Down he went into the courtyard again and found another stairway which led to the battlements. There stood the watchmen whose duty it was to look out over the country and report the arrival of travellers, but they, too, were all asleep, though one of them had his horn in his hand as though he had been about to blow it when he was suddenly overcome by the charmed slumber.

From the battlements the Prince climbed, in turn, into each of the turrets, but there was nobody in them at all, and no living thing except the owls asleep in the crevices of the walls, and the bats that hung head downward from the rafters. Now only one small turret remained to be explored. It was the oldest of the turrets, almost a ruin, and plainly long unused, for the iron door was rusty and the ivy trailed about the walls.

The Prince approached it with a beating heart, for there he knew he should find what he sought.
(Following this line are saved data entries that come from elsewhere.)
/-- Adjacent repeats dropped. -/
def dedup : List Nat → List Nat
  | [] => []
  | [a] => [a]
  | a :: b :: r => if a = b then dedup (b :: r) else a :: dedup (b :: r)

/-- The word addresses that hold some bytes. -/
def wordsOf (bytes : List Nat) : List Nat := dedup (bytes.map (fun a => a / 4 * 4))

/-- A byte from read words. -/
def WordsRead.byte (r : WordsRead) (a : Nat) : Byte := fld (sget 0 r.words (a / 4 * 4)) (a % 4 * 8) 8

/-- Corrected words are queued for write-back to the octant's scrubber, which holds 8, counted and logged (R137). -/
def State.fixWords (s : State) (c : Nat) (fixed : List (Nat × W32)) : State :=
  fixed.foldl (fun s e =>
    let s := s.updCell c (fun x =>
      let o := aOctant e.1
      let q := sget {} x.scrub o
      ({ x with scrub := if q.backs.length < 8 then sset x.scrub o { q with backs := q.backs ++ [e] } else x.scrub }).count 0x033 1)
    s.corrected 1 (spadAddr s c e.1) (.cell (cellId c)) (cellSuite (s.cell c))) s

/-- The scrub period of a tick count (R140). -/
def scrubPeriod (tick : W64) : Nat := tick.toNat / 50000000

/-- Uncorrectable words that a read gave are kept for their scrub period (R559). -/
def State.noteBad (s : State) (c : Nat) (bad : List Nat) : State :=
  let k := scrubPeriod s.tick
  if bad.isEmpty then s else s.updCell c (fun x => { x with uncorr := (k, (if x.uncorr.1 = k then x.uncorr.2 else []) ++ bad) })

/-- Whether a cell gave uncorrectable words at two distinct bank addresses of one subarray within a scrub period (R99, R100, R559). -/
def Cell.macroBad (x : Cell) (period : Nat) : Bool :=
  decide (x.uncorr.1 = period) && x.uncorr.2.any (fun a => x.uncorr.2.any (fun b =>
    a / 2 ^ 19 == b / 2 ^ 19 && (a / 128 + a / 4) % 32 == (b / 128 + b / 4) % 32 && a % 2 ^ 19 / 2 ^ 14 == b % 2 ^ 19 / 2 ^ 14 && a / 128 != b / 128))

/-- Bits written to bytes: address, mask of the bits, value. Whole words are stored with new check bits, a word written in part is
merged into its corrected old value (R106, R225); a write-back that waits for a written word is dropped (R138). -/
def Cell.putBits (x : Cell) (bs : List (Nat × Byte × Byte)) : Cell :=
  let as := wordsOf (bs.map (·.1))
  let x' := as.foldl (fun y a =>
    let old := match x.readWord a with
      | .good d => d
      | .corrected d => d
      | .uncorrectable => (x.word a).1
    let mine := bs.filter (fun e => e.1 / 4 == a / 4)
    let d := mine.foldl (fun (d : W32) (e : Nat × Byte × Byte) =>
      let k := e.1 % 4 * 8
      (d &&& ~~~ (e.2.1.setWidth 32 <<< k)) ||| ((e.2.2 &&& e.2.1).setWidth 32 <<< k)) old
    y.putWord a d) x
  x'.dropBacks as.contains

/-- Whole bytes written. -/
def Cell.putBytes (x : Cell) (bs : List (Nat × Byte)) : Cell := x.putBits (bs.map (fun e => (e.1, 0xFF, e.2)))

/-! ### Zones -/

/-- An increase of LANDED or PROV_LANDED; a counter already saturated sets OVF (R125). The Bool reports it. -/
def zoneCount (z : Zone) (prov : Bool) : Zone × Bool :=
  if prov then
    (if z.provLanded = 0xFFFFFF then ({ z with ovf := true }, true) else ({ z with provLanded := z.provLanded + 1 }, false))
  else (if z.landed = 0xFFFFFF then ({ z with ovf := true }, true) else ({ z with landed := z.landed + 1 }, false))

/-- Commit of zone z (R128) or void (R129); a zone whose VALID is 0 is unchanged and the notice logged (R130). -/
def State.zoneNotice (s : State) (c z : Nat) (commit : Bool) : State :=
  let x := s.cell c
  let v := x.zone z
  if !v.valid then s.logEvent 5 (spadAddr s c 0) z (cellSuite x) else
  let x := (zonePanes v).foldl (fun x g => if x.tag g = .provisional then x.setTag g (noticeTag .provisional commit) else x) x
  let sum := v.landed.toNat + v.provLanded.toNat
  let excess := commit && decide (0xFFFFFF < sum)
  let v := { v with provLanded := 0, pgen := v.pgen + 1, ovf := v.ovf || excess
                    landed := if commit then BitVec.ofNat 24 (min sum 0xFFFFFF) else v.landed }
  let s := s.setCell c (x.setZone z v)
  if excess then s.suiteError 7 (spadAddr s c 0) z (.cell (cellId c)) (cellSuite x) else s

/-- A mode change of a zone takes effect (R132): naming the mode in force changes nothing. -/
def zoneMode (v : Zone) (credit : Bool) : Zone :=
  if v.mode = credit then v else { v with mode := credit, credits := 0, partner := none }

/-- Whether CELL_STATUS.STATE reads HELD (Table 2.5, R275, R312): the suite's hold is in force, and the cell runs, has halted or has
faulted. -/
def Cell.frozen (x : Cell) : Bool := x.held && (x.state == .running || x.state == .halted || x.state == .faulted)

/-- Whether a cell is RUNNING or HELD: it keeps to schedule time (R130, R132) and accepts landing strips (R123). -/
def Cell.onSchedule (x : Cell) : Bool := x.state == .running || x.frozen

/-- Number of a cell's present clock cycle, whatever its schedule does. -/
def State.wallCycle (s : State) (c : Nat) : Nat := s.now / s.bayCycle (cellBay c)

/-- The next schedule beat's number: a request takes effect in its cycle 0. In a hold it is the held beat, which has not begun (R130, R132). -/
def Cell.nextBeat (x : Cell) : Nat := if x.frozen then cdiv x.seq.cyc 16 else x.seq.cyc / 16 + 1

/-- A commit or void request on a zone (R130): it waits for cycle 0 of the beat it names or of the next beat; in a cell that is neither
RUNNING nor HELD, for the cycle after its arrival. -/
def State.requestNotice (s : State) (c z : Nat) (commit : Bool) (beat : Option Nat) : State :=
  let x := s.cell c
  let n : ZoneNotice :=
    if x.onSchedule then
      ⟨commit, false, 16 * (match beat with
        | some b => if x.seq.cyc ≤ 16 * b then b else x.nextBeat
        | none => x.nextBeat)⟩
    else ⟨commit, true, (s.wallCycle c + 1) * s.bayCycle (cellBay c)⟩
  s.setCell c (x.setZone z { x.zone z with notices := (x.zone z).notices ++ [n] })

/-- The notices of a zone that some test finds due take effect: voids, or where there is none commits; a commit that meets a void of its
cycle is discarded (R130). -/
def State.applyNotices (s : State) (c z : Nat) (due : ZoneNotice → Bool) : State :=
  let v := (s.cell c).zone z
  let (now, later) := v.notices.partition due
  if now.isEmpty then s else
  let s := s.setCell c ((s.cell c).setZone z { v with notices := later })
  let voids := now.filter (fun n => !n.commit)
  (if voids.isEmpty then now else voids).foldl (fun s n => s.zoneNotice c z n.commit) s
He threw open the creaking door; with impatient feet he mounted the crazy, winding stair, opened the door at the top and entered a little dark room.

And then—and then he started forward with a cry of joy and wonder, for lying on the couch below the narrow window he saw the Princess.

She was lying upon a couch with her lovely hair spread out like a stream of gold; and, oh! no words can tell how beautiful she was. Softly the Prince came near and bent over her. He touched her hand; it was warm as in life, but she did not stir. No sound of breathing came from her parted lips, fresh and sweet as the petals of a rose; her eyes were closed.

For a long time the Prince stood and gazed upon her, for never in all his life had he seen a maiden so lovely. Then suddenly he bent down and kissed her lips.

That was the end of the enchantment. The Princess’s
eyelids quivered; languidly she moved her head and stretched out her arms. Her eyes opened and she smiled.

“Is it you, my Prince?” she said. “How long you have kept me waiting!”